> _Work item_: What is the count of lines in the data that hold the string "cycle"? State the number alone.

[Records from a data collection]
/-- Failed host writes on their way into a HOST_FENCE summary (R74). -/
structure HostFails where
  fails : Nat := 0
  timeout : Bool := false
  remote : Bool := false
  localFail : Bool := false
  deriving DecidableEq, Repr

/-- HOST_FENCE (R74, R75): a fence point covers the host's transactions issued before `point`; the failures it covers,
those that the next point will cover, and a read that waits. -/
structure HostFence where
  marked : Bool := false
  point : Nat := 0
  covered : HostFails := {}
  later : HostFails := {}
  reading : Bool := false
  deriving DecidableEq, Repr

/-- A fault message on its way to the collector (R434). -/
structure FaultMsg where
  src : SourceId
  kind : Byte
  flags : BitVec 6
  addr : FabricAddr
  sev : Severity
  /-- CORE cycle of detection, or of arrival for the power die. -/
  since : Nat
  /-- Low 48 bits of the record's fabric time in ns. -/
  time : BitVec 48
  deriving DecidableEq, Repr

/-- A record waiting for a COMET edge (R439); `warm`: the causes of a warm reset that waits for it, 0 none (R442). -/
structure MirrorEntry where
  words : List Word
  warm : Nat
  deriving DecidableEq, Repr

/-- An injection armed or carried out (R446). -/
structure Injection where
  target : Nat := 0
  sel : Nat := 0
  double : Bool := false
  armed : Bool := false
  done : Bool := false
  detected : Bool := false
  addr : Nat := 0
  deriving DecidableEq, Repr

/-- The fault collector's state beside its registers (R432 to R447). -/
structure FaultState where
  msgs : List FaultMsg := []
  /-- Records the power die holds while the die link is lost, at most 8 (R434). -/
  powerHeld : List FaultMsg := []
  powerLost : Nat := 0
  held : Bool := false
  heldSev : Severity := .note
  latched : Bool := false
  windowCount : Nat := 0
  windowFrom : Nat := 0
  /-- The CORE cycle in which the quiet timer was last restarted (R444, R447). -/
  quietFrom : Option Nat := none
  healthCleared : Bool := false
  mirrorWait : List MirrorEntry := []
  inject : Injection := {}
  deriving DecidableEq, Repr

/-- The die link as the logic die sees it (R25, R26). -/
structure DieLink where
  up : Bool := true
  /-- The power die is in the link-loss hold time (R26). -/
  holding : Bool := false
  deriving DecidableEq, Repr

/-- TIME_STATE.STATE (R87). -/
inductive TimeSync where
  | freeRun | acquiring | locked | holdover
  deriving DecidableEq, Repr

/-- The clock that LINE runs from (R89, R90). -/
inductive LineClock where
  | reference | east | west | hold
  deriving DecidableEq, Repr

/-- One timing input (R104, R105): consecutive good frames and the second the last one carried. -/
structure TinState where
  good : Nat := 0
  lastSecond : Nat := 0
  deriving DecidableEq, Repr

> _Written solution_: 2